- Provided records:

-- ==== Sys2Proof/Laws/Data.lean ====
section
/-! SUPPORT. Sys2Proof/Laws/Data.lean: the data path: the components of a sample word, saturation, the ring of the symbol store,
and the lengths the Decimator keeps. -/

namespace Sys2Proof.Machine

/-! ### Samples -/

theorem sampleI_range (v : Word) : -32768 ≤ sampleI v ∧ sampleI v ≤ 32767 := by
  have h1 := BitVec.le_toInt (v.extractLsb' 0 16)
  have h2 := BitVec.toInt_lt (x := v.extractLsb' 0 16)
  unfold sampleI
  omega

theorem sampleQ_range (v : Word) : -32768 ≤ sampleQ v ∧ sampleQ v ≤ 32767 := by
  have h1 := BitVec.le_toInt (v.extractLsb' 16 16)
  have h2 := BitVec.toInt_lt (x := v.extractLsb' 16 16)
  unfold sampleQ
  omega

theorem sat16_range (v : Int) : -32768 ≤ sat16 v ∧ sat16 v ≤ 32767 := by
  unfold sat16
  split
  · omega
  · split <;> omega

theorem sat16_of_range {v : Int} (h1 : -32768 ≤ v) (h2 : v ≤ 32767) : sat16 v = v := by
  unfold sat16
  rw [if_neg (by omega), if_neg (by omega)]

/-- A sample word put together from its own components is itself. -/
theorem sampleWord_self (v : Word) : sampleWord (sampleI v) (sampleQ v) = v := by
  unfold sampleWord sampleI sampleQ
  rw [BitVec.ofInt_toInt, BitVec.ofInt_toInt]
  ext j hj
  rw [BitVec.getElem_append]
  split
  · simp [BitVec.getLsbD_eq_getElem hj]
  · simp only [BitVec.getElem_extractLsb']
    rw [show 16 + (j - 16) = j by omega, BitVec.getLsbD_eq_getElem hj]

/-- Bits [15:0] of a sample word made from two components. -/
theorem sampleWord_low (i q : Int) : (sampleWord i q).extractLsb' 0 16 = BitVec.ofInt 16 i := by
  unfold sampleWord
  rw [extract_append_low _ _ (by omega), extract_whole]

/-- Bits [31:16] of a sample word made from two components. -/
theorem sampleWord_high (i q : Int) : (sampleWord i q).extractLsb' 16 16 = BitVec.ofInt 16 q := by
  unfold sampleWord
  rw [extract_append_high (k := 0) _ _ (by omega), extract_whole]

/-- A value sat16 lets through is kept by 16 bits. -/
theorem ofInt_sat16_toInt (v : Int) : (BitVec.ofInt 16 (sat16 v)).toInt = sat16 v := by
  have := sat16_range v
  rw [BitVec.toInt_ofInt]
  exact Int.bmod_eq_of_le (by omega) (by omega)

/-- The sum of the taps from index `k` on, as a sum over the tap table. -/
theorem tapSum_eq_sum (x : Nat → Word) (comp : Word → Int) (ts : List Int) (k : Nat) :
    tapSum x comp ts k = ∑ i ∈ Finset.range ts.length, ts.getD i 0 * comp (x (k + i)) := by
  induction ts generalizing k with
  | nil => rfl
  | cons t ts ih =>
    rw [tapSum, ih, List.length_cons, Finset.sum_range_succ', Int.add_comm]
    simp [Nat.add_comm, Nat.add_left_comm]

/-! ### The ring of the symbol store -/

theorem symEntry_lt (n : Word) : symEntry n < symCap := Nat.mod_lt _ (by simp)

/-- Two positions less than SYM_CAP apart have different entries. -/
theorem symEntry_add_inj {n : Word} {i j : Nat} (hi : i < symCap) (hj : j < symCap)
    (h : symEntry (n + BitVec.ofNat 32 i) = symEntry (n + BitVec.ofNat 32 j)) : i = j := by
  simp only [symEntry, symCap, BitVec.toNat_add, BitVec.toNat_ofNat] at h hi hj
  omega

theorem symWriteAll_wf {vs : List Word} {n : Word} {s : State} (h : s.sym.wf symCap = true) :
    (symWriteAll n vs s).sym.wf symCap = true := by
  induction vs generalizing n s with
  | nil => exact h
  | cons v vs ih => exact ih (Memory.write_keeps_wf h (symEntry_lt n))

theorem add_ofNat_succ (n : Word) (j : Nat) : n + 1 + BitVec.ofNat 32 j = n + BitVec.ofNat 32 (j + 1) := by
  apply BitVec.eq_of_toNat_eq
  simp only [BitVec.toNat_add, BitVec.toNat_ofNat, BitVec.ofNat_eq_ofNat]
  omega

/-- An entry that none of the written positions has keeps its symbol. -/
theorem symWriteAll_read_other {vs : List Word} {n : Word} {s : State} {a : Nat} (h : s.sym.wf symCap = true)
    (ha : ∀ j, j < vs.length → symEntry (n + BitVec.ofNat 32 j) ≠ a) :
    (symWriteAll n vs s).sym.read a = s.sym.read a := by
  induction vs generalizing n s with
  | nil => rfl
  | cons v vs ih =>
    have h0 : a ≠ symEntry n := by
      have := ha 0 (by simp)
      simpa using this.symm
    rw [symWriteAll, ih (s := symWrite n v s) (Memory.write_keeps_wf h (symEntry_lt n)), symWrite_sym,
      Memory.read_write h, if_neg h0]
    intro j hj
    rw [add_ofNat_succ]
    exact ha (j + 1) (by simpa using hj)

/-- Every written position holds its symbol, if no more than SYM_CAP were written. -/
theorem symWriteAll_read {vs : List Word} {n : Word} {s : State} {j : Nat} (h : s.sym.wf symCap = true)
    (hl : vs.length ≤ symCap) (hj : j < vs.length) :
    (symWriteAll n vs s).sym.read (symEntry (n + BitVec.ofNat 32 j)) = vs.getD j 0 := by
  induction vs generalizing n s j with
  | nil => simp at hj
  | cons v vs ih =>
    have hw : (symWrite n v s).sym.wf symCap = true := Memory.write_keeps_wf h (symEntry_lt n)
    simp only [List.length_cons] at hl hj
    cases j with
    | zero =>
      rw [symWriteAll, symWriteAll_read_other hw, symWrite_sym, Memory.read_write h]
      · simp
      · intro k hk heq
        rw [add_ofNat_succ] at heq
        have := symEntry_add_inj (n := n) (by omega) (by omega) heq
        omega
    | succ i =>
      rw [symWriteAll, ← add_ofNat_succ, ih hw (by omega) (by omega)]
      rfl

/-! ### The Decimator -/

@[simp] theorem decimOuts_length (p : Params) (raw fhist : List Word) :
    (decimOuts p raw fhist).length = p.symbolsPerBuffer := by
  simp [decimOuts]

@[simp] theorem nextHistory_length (p : Params) (raw fhist : List Word) :
    (nextHistory p raw fhist).length = p.ntaps - 1 := by
  simp [nextHistory]

theorem decimOuts_getD (p : Params) (raw fhist : List Word) {j : Nat} (h : j < p.symbolsPerBuffer) :
    (decimOuts p raw fhist).getD j 0 = decimOut p raw fhist j := by
  simp [decimOuts, h]

/-- The symbol store after the stages before the parse. -/
theorem ingest_sym (raw : List Word) (s : State) :
    (ingest raw s).sym = (symWriteAll s.w (decimOuts s.params raw s.fhist) s).sym := by
  have h : ∀ (vs : List Word) (n : Word) (s t : State), s.sym = t.sym →
      (symWriteAll n vs s).sym = (symWriteAll n vs t).sym := by
    intro vs
    induction vs with
    | nil => exact fun _ _ _ h => h
    | cons v vs ih => exact fun n s t h => ih _ _ _ (by simp [h])
  exact h _ _ _ _ rfl

end Sys2Proof.Machine
end

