-- ==== Sys2Proof/Proofs/StateInvariants.lean ====
section
/-! PROOFS. Sys2Proof/Proofs/StateInvariants.lean: the invariants between commands, kept by every step and met at reset, and the
progress they give: no reachable state stops (R16, R20, R28, R35, R36, R40 to R43, R50). -/

namespace Sys2Proof.Machine

/-! ### Parameters and PSTATE -/

/-- Settles O53, by the induction over steps. -/
theorem parametersNeverChange : Obligations.ParametersNeverChange := by
  intro s t h
  refine step_keeps (P := fun u => u.params = s.params) ?frame ?reset ?configure ?buffer rfl h
  case frame => exact fun u v hk hu => hk.params.trans hu
  case reset => exact fun u rest hu => hu
  case configure => exact fun u rf sel hu => hu
  case buffer =>
    intro u v raw _ hp hu
    rw [parse_params hp, ingest_params, hu]

/-- Settles O39: a turn that proceeds takes one of the three transitions, one that does not keeps PSTATE. -/
theorem parseStatesCycle : Obligations.ParseStatesCycle := by
  refine ⟨fun s t h => ?_, fun s t h => ?_, fun s t rf sel h => ?_, fun s rest => rfl⟩
  · rcases parseStep_proceeds h with ⟨h1, h2, -⟩ | ⟨h1, h2, -⟩ | ⟨h1, h2, -⟩
    · exact .inl ⟨h1, h2⟩
    · exact .inr (.inl ⟨h1, h2⟩)
    · exact .inr (.inr ⟨h1, h2⟩)
  · rcases parseStep_stops h with ⟨h1, h2, -⟩ | ⟨-, rfl, -⟩ | ⟨-, rfl, -⟩
    · rw [h1, h2]
    · rfl
    · rfl
  · rw [exec, execConfigure_zero] at h
    injection h with h
    rw [← h]
    rfl

/-! ### R36 -/

/-- The part of R36 that holds after every turn of PARSE, not only between commands: (b) to (f) without the bounds on the
symbols ahead of CURSOR. -/
structure TurnCoherent (s : State) : Prop where
  inBegin : s.pstate = .begin →
    s.pend.accCur = 0 ∧ s.pend.ptype = 0 ∧ s.pend.psize = 0 ∧ s.pend.plen = 0
  inHeader : s.pstate = .header → s.pend.accCur = 0
  inPayload : s.pstate = .payload →
    s.pend.accCur = 2 ∧ s.pend.plen.toNat = min (s.pend.psize.toNat + s.params.ovh) (accCap - hdrBytes)
  fillBound : s.corr.fill.toNat ≤ 32
  fillOffset : s.corr.fill.toNat < 32 → s.corr.woff.toNat = s.corr.fill.toNat % 32
  queueBound : s.qcount.toNat ≤ qDepth

theorem ParseCoherent.turn {s : State} (h : ParseCoherent s) : TurnCoherent s where
  inBegin hb := by
    obtain ⟨h1, h2, h3, h4, -⟩ := h.inBegin hb
    exact ⟨h1, h2, h3, h4⟩
  inHeader hb := (h.inHeader hb).1
  inPayload hb := by
    obtain ⟨h1, h2, -⟩ := h.inPayload hb
    exact ⟨h1, h2⟩
  fillBound := h.fillBound
  fillOffset := h.fillOffset
  queueBound := h.queueBound

/-- What is ahead of CURSOR when PARSE returns is what R36 allows (R89). -/
theorem TurnCoherent.parseCoherent {s : State} (h : TurnCoherent s) (hcfg : s.configured = true)
    (hstop : parseStep s = .ok (false, s)) : ParseCoherent s := by
  obtain ⟨hbegin, hheader, hpayload⟩ := held_of_stopped hstop
  constructor
  case inBegin =>
    intro hb
    obtain ⟨h1, h2, h3, h4⟩ := h.inBegin hb
    exact ⟨h1, h2, h3, h4, hbegin hb⟩
  case inHeader => exact fun hb => ⟨h.inHeader hb, hheader hb⟩
  case inPayload =>
    intro hb
    obtain ⟨h1, h2⟩ := h.inPayload hb
    exact ⟨h1, h2, hpayload hb⟩
  case fillBound => exact h.fillBound
  case fillOffset => exact h.fillOffset
  case queueBound => exact h.queueBound
  case unconfigured => exact fun hno => by rw [hcfg] at hno; cases hno

theorem TurnCoherent.corrNext {s : State} (h : TurnCoherent s) (hb : s.pstate = .begin) (bit : Bool) :
    TurnCoherent (corrNext s bit) := by
  obtain ⟨h1, h2, h3, h4⟩ := h.inBegin hb
  have hnot : (Machine.corrNext s bit).pstate ≠ .payload := by
    rw [corrNext_pstate, hb]
    split <;> decide
  have hfill := pushBit_fill s.params.syncWord bit s.corr
  constructor
  case inBegin => rw [corrNext_pend]; exact fun _ => ⟨h1, h2, h3, h4⟩
  case inHeader => rw [corrNext_pend]; exact fun _ => h1
  case inPayload => exact fun hp => absurd hp hnot
  case fillBound => rw [corrNext_corr, hfill]; omega
  case fillOffset =>
    rw [corrNext_corr, hfill, pushBit_woff, woff_succ_toNat]
    intro hlt
    rw [h.fillOffset (by omega)]
    omega
  case queueBound => rw [corrNext_qcount]; exact h.queueBound

theorem TurnCoherent.headerDone {s : State} (h : TurnCoherent s) (m : Memory 8) :
    TurnCoherent (headerDone (withAcc s m)) where
  inBegin hb := by cases hb
  inHeader hb := by cases hb
  inPayload _ := ⟨rfl, headerDone_plen _⟩
  fillBound := h.fillBound
  fillOffset := h.fillOffset
  queueBound := h.queueBound

/-- ENQUEUE keeps QCOUNT within the queue (R107). -/
theorem enqueue_queueBound (r : Record) {s : State} (h : s.qcount.toNat ≤ qDepth) :
    (enqueue r s).qcount.toNat ≤ qDepth := by
  rcases enqueue_cases r s with ⟨hlt, he⟩ | ⟨-, he⟩ <;> rw [he]
  · show (s.qcount + 1).toNat ≤ qDepth
    simp only [qDepth] at hlt ⊢
    bv_omega
  · exact h

/-- In Begin with everything cleared, the queue's bound is all that is left of R36 (b) to (f) but the symbols ahead. -/
theorem turnCoherent_of_clear {s : State} (hb : s.pstate = .begin) (hcorr : s.corr = Correlator.clear)
    (hpend : s.pend = Pending.clear) (hq : s.qcount.toNat ≤ qDepth) : TurnCoherent s where
  inBegin _ := by rw [hpend]; exact ⟨rfl, rfl, rfl, rfl⟩
  inHeader hb' := by rw [hb] at hb'; cases hb'
  inPayload hb' := by rw [hb] at hb'; cases hb'
  fillBound := by rw [hcorr]; simp [Correlator.clear]
  fillOffset := by rw [hcorr]; simp [Correlator.clear]
  queueBound := hq

theorem TurnCoherent.parse {s t : State} (hs : TurnCoherent s) (h : parse s = .ok t) : TurnCoherent t := by
  refine parse_keeps (P := TurnCoherent) ?corr ?header ?payload hs h
  case corr =>
    intro u v hb _ hu hv
    rw [corrStep_ok hv]
    exact hu.corrNext hb _
  case header => exact fun u _ _ hu => hu.headerDone _
  case payload =>
    intro u _ _ hu
    exact turnCoherent_of_clear (payloadDone_pstate _) (payloadDone_corr _) (payloadDone_pend _)
      (enqueue_queueBound _ hu.queueBound)

/-- The stages before the parse leave what `TurnCoherent` reads. -/
theorem TurnCoherent.ingest {s : State} (h : TurnCoherent s) (raw : List Word) : TurnCoherent (ingest raw s) := by
  constructor
  · simpa using h.inBegin
  · simpa using h.inHeader
  · simpa using h.inPayload
  · simpa using h.fillBound
  · simpa using h.fillOffset
  · simpa using h.queueBound

/-- R36 reads the parameters, CONFIGURED, the parse and QCOUNT alone. -/
theorem ParseCoherent.frame {s t : State} (h : ParseCoherent s) (hk : ContextKept s t) : ParseCoherent t := by
  constructor
  · rw [hk.pstate, hk.pend, hk.held_eq]; exact h.inBegin
  · rw [hk.pstate, hk.pend, hk.held_eq]; exact h.inHeader
  · rw [hk.pstate, hk.pend, hk.held_eq, hk.params]; exact h.inPayload
  · rw [hk.corr]; exact h.fillBound
  · rw [hk.corr]; exact h.fillOffset
  · exact hk.qcount.trans h.queueBound
  · rw [hk.configured, hk.w, hk.cursor, hk.pstate, hk.bufCount]; exact h.unconfigured

/-- A cleared parse that no symbol is ahead of meets R36, where the queue does and CONFIGURED = 0 keeps the rest at 0. -/
theorem parseCoherent_of_clear {s : State} (hb : s.pstate = .begin) (hcorr : s.corr = Correlator.clear)
    (hpend : s.pend = Pending.clear) (hq : s.qcount.toNat ≤ qDepth) (hcursor : s.cursor = s.w)
    (hcfg : s.configured = false → s.w = 0 ∧ s.bufCount = 0) : ParseCoherent s := by
  have ht := turnCoherent_of_clear hb hcorr hpend hq
  have hheld : held s = 0 := by simp [held, hcursor]
  constructor
  case inBegin =>
    intro _
    obtain ⟨h1, h2, h3, h4⟩ := ht.inBegin hb
    exact ⟨h1, h2, h3, h4, by omega⟩
  case inHeader => exact fun hb' => ⟨ht.inHeader hb', by omega⟩
  case inPayload => exact fun hb' => by rw [hb] at hb'; cases hb'
  case fillBound => exact ht.fillBound
  case fillOffset => exact ht.fillOffset
  case queueBound => exact hq
  case unconfigured =>
    intro hno
    obtain ⟨hw, hbuf⟩ := hcfg hno
    exact ⟨hw, hcursor.trans hw, hb, hbuf⟩

/-- Settles O48, by the induction over steps: after a PROCESS_BUFFER the bounds on the symbols ahead hold because PARSE
returns only where nothing proceeds. -/
theorem stepKeepsParseCoherent : Obligations.StepKeepsParseCoherent := by
  intro s t hs h
  refine step_keeps (P := ParseCoherent) ?frame ?reset ?configure ?buffer hs h
  case frame => exact fun u v hk hu => hu.frame hk
  case reset =>
    intro u rest _
    exact parseCoherent_of_clear rfl rfl rfl (by simp) rfl fun _ => ⟨rfl, rfl⟩
  case configure =>
    intro u rf sel hu
    exact parseCoherent_of_clear rfl rfl rfl hu.queueBound rfl fun hno => by cases hno
  case buffer =>
    intro u v raw hcfg hp hu
    have hv : v.configured = true := by rw [parse_configured hp, ingest_configured, hcfg]
    exact ((hu.turn.ingest raw).parse hp).parseCoherent hv (parse_ends hp)

/-! ### The stores -/

/-- PARSE keeps the stores: HEADER_STEP writes two bytes inside ACC, and PAYLOAD_STEP leaves ACC cleared. -/
theorem StoresCanonical.parse {s t : State} (hs : StoresCanonical s) (h : parse s = .ok t) :
    StoresCanonical t := by
  refine parse_keeps (P := StoresCanonical) ?corr ?header ?payload hs h
  case corr =>
    intro u v _ _ hu hv
    rw [corrStep_ok hv]
    exact ⟨by rw [corrNext_sym]; exact hu.sym, by rw [corrNext_pend]; exact hu.acc,
      by rw [corrNext_fhist, corrNext_params]; exact hu.fhist⟩
  case header => exact fun u _ _ hu => ⟨hu.sym, accAfter_wf hu.acc (by simp), hu.fhist⟩
  case payload =>
    intro u _ _ hu
    exact ⟨by rw [payloadDone_sym]; exact hu.sym, by rw [payloadDone_pend]; rfl,
      by rw [payloadDone_fhist, payloadDone_params]; exact hu.fhist⟩

theorem StoresCanonical.ingest {s : State} (hs : StoresCanonical s) (raw : List Word) :
    StoresCanonical (ingest raw s) where
  sym := by rw [ingest_sym]; exact symWriteAll_wf hs.sym
  acc := by rw [ingest_pend]; exact hs.acc
  fhist := by simp

theorem storesCanonical_reset (p : Params) : StoresCanonical (State.resetWith p) :=
  ⟨rfl, rfl, by simp⟩

/-- Settles O49, by the induction over steps; a PROCESS_BUFFER keeps the stores turn by turn of its parse. -/
theorem stepKeepsStoresCanonical : Obligations.StepKeepsStoresCanonical := by
  intro s t hs h
  refine step_keeps (P := StoresCanonical) ?frame ?reset ?configure ?buffer hs h
  case frame =>
    intro u v hk hu
    exact ⟨hk.sym ▸ hu.sym, hk.pend ▸ hu.acc, by rw [hk.fhist, hk.params]; exact hu.fhist⟩
  case reset =>
    intro u rest _
    obtain ⟨h1, h2, h3⟩ := storesCanonical_reset u.params
    exact ⟨h1, h2, h3⟩
  case configure =>
    intro u rf sel hu
    refine ⟨hu.sym, rfl, ?_⟩
    cases rf with
    | true => simp [configuredState]
    | false => exact hu.fhist
  case buffer =>
    intro u v raw _ hp hu
    exact (hu.ingest raw).parse hp

/-! ### Reset, progress, reachable states -/

theorem good_reset {p : Params} (hp : paramsInBounds p = true) : Good (State.resetWith p) where
  params := hp
  coherent := parseCoherent_of_clear rfl rfl rfl (by simp) rfl fun _ => ⟨rfl, rfl⟩
  stores := storesCanonical_reset p

/-- Settles O50; REFCFG is within the bounds of R9. -/
theorem resetIsGood : Obligations.ResetIsGood :=
  ⟨fun _ hp => good_reset hp, good_reset (by decide)⟩

/-- Between commands at most 8 * 510 symbols are ahead of CURSOR (R36). -/
theorem ParseCoherent.held_le {s : State} (h : ParseCoherent s) : held s ≤ 4080 := by
  cases hb : s.pstate with
  | begin =>
    obtain ⟨-, -, -, -, hd⟩ := h.inBegin hb
    omega
  | header =>
    obtain ⟨-, hd⟩ := h.inHeader hb
    omega
  | payload =>
    obtain ⟨-, hplen, hd⟩ := h.inPayload hb
    simp only [accCap, hdrBytes] at hplen
    omega

/-- The symbols of one buffer are added to those ahead of CURSOR. -/
theorem held_ingest (raw : List Word) (s : State) :
    held (ingest raw s) ≤ held s + s.params.symbolsPerBuffer := by
  rw [held, ingest_w, ingest_cursor, held]
  simp only [BitVec.toNat_sub, BitVec.toNat_add, BitVec.toNat_ofNat]
  omega

/-- After the stages before the parse the store still holds every symbol ahead of CURSOR: 4080 from before and at most 4096
new ones are no more than SYM_CAP (R42). -/
theorem ParseCoherent.fits_ingest {s : State} (h : ParseCoherent s) (hp : paramsInBounds s.params = true)
    (raw : List Word) : ParseFits (ingest raw s) := by
  obtain ⟨-, -, -, -, hM, -⟩ := (paramsInBounds_iff _).1 hp
  refine ⟨?_, fun hb => ?_⟩
  · have := held_ingest raw s
    have := h.held_le
    simp only [Params.symbolsPerBuffer, symCap] at *
    omega
  · rw [ingest_pstate] at hb
    rw [ingest_pend]
    obtain ⟨-, hplen, -⟩ := h.inPayload hb
    simp only [accCap, hdrBytes] at hplen
    omega

/-- Settles O51: the one command that can stop is a PROCESS_BUFFER, and its parse fits. -/
theorem everyStepCompletes : Obligations.EveryStepCompletes := by
  intro s hp hs
  unfold step
  rw [if_pos hp]
  split
  · exact ⟨_, rfl⟩
  · exact ⟨_, rfl⟩
  · exact ⟨_, rfl⟩
  next i rest hf =>
    exact exec_completes (s := { s with hostIn := rest }) (fetch_command_shaped hf)
      fun raw _ => parse_completes ((hs.frame (contextKept_hostIn s rest)).fits_ingest hp raw)

/-- A step keeps all the invariants together. -/
theorem Good.step {s t : State} (hs : Good s) (h : step s = .next t) : Good t where
  params := by rw [parametersNeverChange s t h]; exact hs.params
  coherent := stepKeepsParseCoherent s t hs.coherent h
  stores := stepKeepsStoresCanonical s t hs.stores h

theorem Good.deliver {s : State} (hs : Good s) (evs : List HostEvent) : Good (deliver evs s) where
  params := hs.params
  coherent := hs.coherent.frame (contextKept_hostIn s _)
  stores := ⟨hs.stores.sym, hs.stores.acc, hs.stores.fhist⟩

theorem good_of_reachable {p : Params} (hp : paramsInBounds p = true) {s : State} (h : Reachable p s) : Good s := by
  induction h with
  | reset => exact good_reset hp
  | deliver evs s _ ih => exact ih.deliver evs
  | step s t _ hstep ih => exact ih.step hstep

/-- Settles O52: the invariants hold in every reachable state, and a state that meets them does not stop. -/
theorem reachableStatesAreGoodAndGoOn : Obligations.ReachableStatesAreGoodAndGoOn := by
  intro p s hp h
  have hs := good_of_reachable hp h
  exact ⟨hs, everyStepCompletes s hs.params hs.coherent⟩

end Sys2Proof.Machine
end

- Work instruction: From the listing above, return the lines starting at the one with "(ingest raw s).sym" and ending at the one with "induction vs with", both kept, exactly as they appear and nothing more.

- Solution to the exercise:
    (ingest raw s).sym = (symWriteAll s.w (decimOuts s.params raw s.fhist) s).sym := by
  have h : ∀ (vs : List Word) (n : Word) (s t : State), s.sym = t.sym →
      (symWriteAll n vs s).sym = (symWriteAll n vs t).sym := by
    intro vs
    induction vs with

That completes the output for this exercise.